■ **INFORMATION**:
/-- The first granule of `n` bytes from an address that cannot be read. -/
def failedGran (w : Who) (a : Word) (n : Nat) (s : State) : Nat :=
  ((List.range (n / 32)).find? (fun k => match xRead w (.mem 0 none) false (a + BitVec.ofNat 64 (32 * k)) 32 s with
    | .exc _ _ => true
    | .lost _ _ => true
    | _ => false)).getD 0

/-- R326: send an entry: the bytes of the chunk reach the receiving member. -/
def entSend (n : Nat) (w : Who) (tb i : Nat) (l : Coll) (s : State) : Flow :=
  let c := l.cmd
  let e := (routeEnts tb).getD i 0
  let len := chunkLen c tb
  let at_ := collDbase c + BitVec.ofNat 64 (entChunk e * len)
  let l := { l with pos := i }
  let dev := c.gtab.getD (entTo e) 0
  if dev ≠ devOfDie w.die ∧ (pair s w.die dev).lost = true then .stop 0x70 l s
  else match xRead w (.mem 0 none) false at_ len s with
    | .exc x t => .stop x { l with gran := 32 * failedGran w at_ len s } t
    | .lost x t => .stop x { l with gran := 32 * failedGran w at_ len s } t
    | .wait s => .wait l s
    | .ok v s =>
      let r := hopTimes (collFp8 c) len (if dev = devOfDie w.die then 0 else 1) (v, 0)
      let l := { l with inbox := tabInsert (2 ^ 32 + i) none l.inbox, cmd := { c with flags := c.flags ||| r.2 } }
      let s := mapGroup true (collTag c) c.gtab (fun a =>
        if collMe a.cmd = entTo e then { a with inbox := tabInsert i (some r.1) a.inbox } else a) (putColl n l s)
      .go (((engine s n).colls.find? (fun a => a.cmd.serial == c.serial)).getD l) s

/-- R326: place an entry that has come, granule by granule (block by block in a reduction of bfp16). -/
def entPlace (w : Who) (tb i v : Nat) : Nat → Coll → State → Flow
  | 0, l, s => .go l s
  | k + 1, l, s =>
    let c := l.cmd
    let e := (routeEnts tb).getD i 0
    let len := chunkLen c tb
    if len ≤ l.gran then .go { l with gran := 0, inbox := tabInsert (2 ^ 33 + i) none l.inbox } s
    else
      let n := min (if entAct e = 1 then collUnit c else 32) (len - l.gran)
      let at_ := collDbase c + BitVec.ofNat 64 (entChunk e * len + l.gran)
      let v' := sliceOf v l.gran n
      let wrote : Res Flags7 :=
        if entAct e = 1 then
          (xRead w (.mem 0 none) true at_ n s).next (fun old s =>
            let r := redBytes (collRop c) (collRty c) n old v'
            (xWrite w (.mem 0 none) at_ n r.1 s).next (fun _ s => .ok r.2 s))
        else (xWrite w (.mem 0 none) at_ n v' s).next (fun _ s => .ok 0 s)
      match wholeOr s wrote with
      | .ok f s1 =>
        entPlace w tb i v k { l with gran := l.gran + n, put := l.put + n,
                                     cmd := { c with flags := c.flags ||| f, sent := c.sent ++ sentBy s s1 (l.gran / 32) l.put } }
          (clearRun w (.mem 0 none) at_ l.gran n s1)
      | .exc x s => .stop x l s
      | .lost x s => .stop x l s
      | .wait s => .wait l s

/-- R326: entries that a member may send or place are taken one after another. -/
def routeWalk (n : Nat) (w : Who) (tb : Nat) : Nat → Coll → State → Flow
  | 0, l, s => .go l s
  | k + 1, l, s =>
    let es := routeEnts tb
    match entNext l es with
    | none => .go l s
    | some i =>
      let r :=
        if entSendable l es i then entSend n w tb i l s
        else entPlace w tb i ((tabGet none l.inbox i).getD 0) (chunkLen l.cmd tb / 32 + 1) { l with pos := i } s
      match r with
      | .go l s => routeWalk n w tb k l (putColl n l s)
      | r => r

/-- R352: an entry that is still to come is sent by a member whose pair is lost. -/
def entLost (s : State) (n : Nat) (l : Coll) (es : List Nat) : Bool :=
  !entAll es (fun j a => entTo a != collMe l.cmd || (tabGet none l.inbox j).isSome || !(pair s (n / 4) (l.cmd.gtab.getD (entFrom a) 0)).lost)

/-- R326: a member that has its table goes on as far as it can. -/
def routeGo (n : Nat) (w : Who) (tb : Nat) (l : Coll) (s : State) : State :=
  let c := l.cmd
  match tableBad c tb with
  | some i => collStop n { l with pos := i } 0x01 true s
  | none =>
    if bitsOf tb 31 0 ≠ l.start.getD 0 then collStop n l 0x01 true s
    else
      match (match seedAt c with | some off => seed w off (collS c / 32 + 1) l s | none => .go { l with got := collS c } s) with
      | .wait l s => putColl n l s
      | .stop e l s => collStop n l e true s
      | .go l s =>
        match routeWalk n w tb (2 * bitsOf tb 47 32 + 1) l (putColl n l s) with
        | .wait l s => putColl n l s
        | .stop e l s => collStop n l e true s
        | .go l s =>
          if entDone l (routeEnts tb) then collDone n l s
          else if entLost s n l (routeEnts tb) then collStop n l 0x71 true s
          else putColl n l s

/-- R326: a started collective in route mode goes on as far as it can. -/
def routeAdvance (n : Nat) (l : Coll) (s : State) : State :=
  let w := whoX n l.cmd.iss
  match l.table with
  | some tb => routeGo n w tb l s
  | none =>
    match tableRead w l.cmd s with
    | .exc e s => collStop n l e true s
    | .lost e s => collStop n l e true s
    | .wait s => s
    | .ok tb s => routeGo n w tb { l with table := some tb } s

/-! ## Rendezvous -/

/-- An abort that is kept for a member of a device (R329). -/
def abortFor (n : Nat) (c : CopyCmd) (a : Nat × Nat × List Nat × BitVec 8) : Bool :=
  a.1 == n / 128 && a.2.1 == collTag c && a.2.2.1 == c.gtab

/-- R324: a collective at the head of a queue becomes active when there is room; its barrier is checked as R310 has it, and a fault there is
the member's own (R329). -/
def collBegin (n : Nat) (c : CopyCmd) (s : State) : State :=
  if 4 ≤ (engine s n).colls.length ∨ stillActive s (n / 128) (collTag c) c.gtab = true then s
  else
    let refuse := fun (e : BitVec 8) (s : State) => cpRecord n c.iss e [] 0 (sendAbort c false e (popCmd n (dropFailed (2 ^ 22 + n) s)))
    match barOf (whoX n c.iss) c.bar s with
    | .exc e s => refuse e s
    | .lost e s => refuse e s
    | .wait s => s
    | .ok _ s =>
      let s := popCmd n s
      let s := setEngine s n { engine s n with
        colls := (engine s n).colls ++ [{ cmd := { c with started := true }, ready := [], start := none, started := false, got := 0,
                                          data := 0, inbox := [], out := none, put := 0, table := none, pos := 0, gran := 0,
                                          abort := (s.aborts.find? (abortFor n c)).map (fun a => a.2.2.2) }] }
      { s with aborts := s.aborts.filter (fun a => !abortFor n c a) }

/-- R324, R325, R326: what the start packet of member 0 carries. -/
def startCode (n : Nat) (l : Coll) (s : State) : Res Nat :=
  let c := l.cmd
  if collRoute c then (xRead (whoX n c.iss) (.mem 0 none) false (collRtbl c) 4 s)
  else if collKind c = 5 then .ok 1 s
  else .ok (readMem s (windowBase (n / 128 * 32) + 0x400000 + selIndex (collKind c) (collS c) (collN c)) 1) s

/-- R324: COLL_READY: member 0 receives a member's ready packet. -/
def execCollReady (n tag m : Nat) (s : State) : Out :=
  match collAt s n tag (fun l => collMe l.cmd == 0 && !l.ready.contains m && decide (m < collN l.cmd)
      && memberIssued s tag l.cmd.gtab m) with
  | none => .fault .noSuchUnit
  | some l =>
    let c := l.cmd
    let l := { l with ready := setInsert m l.ready }
    if l.ready.length = collN c then
      match startCode n l s with
      | .ok v s => .next (mapGroup false tag c.gtab (fun a => { a with start := some v }) (putColl n l s))
      | .exc e s => .next (collStop n l e true s)
      | .lost e s => .next (collStop n l e true s)
      | .wait s => .next s
    else .next (putColl n l s)

/-- R324: COLL_START: a member receives the start packet. -/
def execCollStart (n tag : Nat) (s : State) : Out :=
  match collAt s n tag (fun l => l.start.isSome && !l.started) with
  | none => .fault .noSuchUnit
  | some l => .next (putColl n { l with started := true } s)

/-- R329: COLL_ABORT: a member receives an abort and stops. -/
def execCollAbort (n tag : Nat) (cause : BitVec 8) (s : State) : Out :=
  match collAt s n tag (fun l => l.abort == some cause) with
  | none => .fault .noSuchUnit
  | some l => .next (collStop n l cause false s)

■ **YOUR ASSIGNMENT**: The answer must consist of every line from the records above that holds "entTo".

■ **ANSWER TO THE EXERCISE**:
  let dev := c.gtab.getD (entTo e) 0
        if collMe a.cmd = entTo e then { a with inbox := tabInsert i (some r.1) a.inbox } else a) (putColl n l s)
  !entAll es (fun j a => entTo a != collMe l.cmd || (tabGet none l.inbox j).isSome || !(pair s (n / 4) (l.cmd.gtab.getD (entFrom a) 0)).lost)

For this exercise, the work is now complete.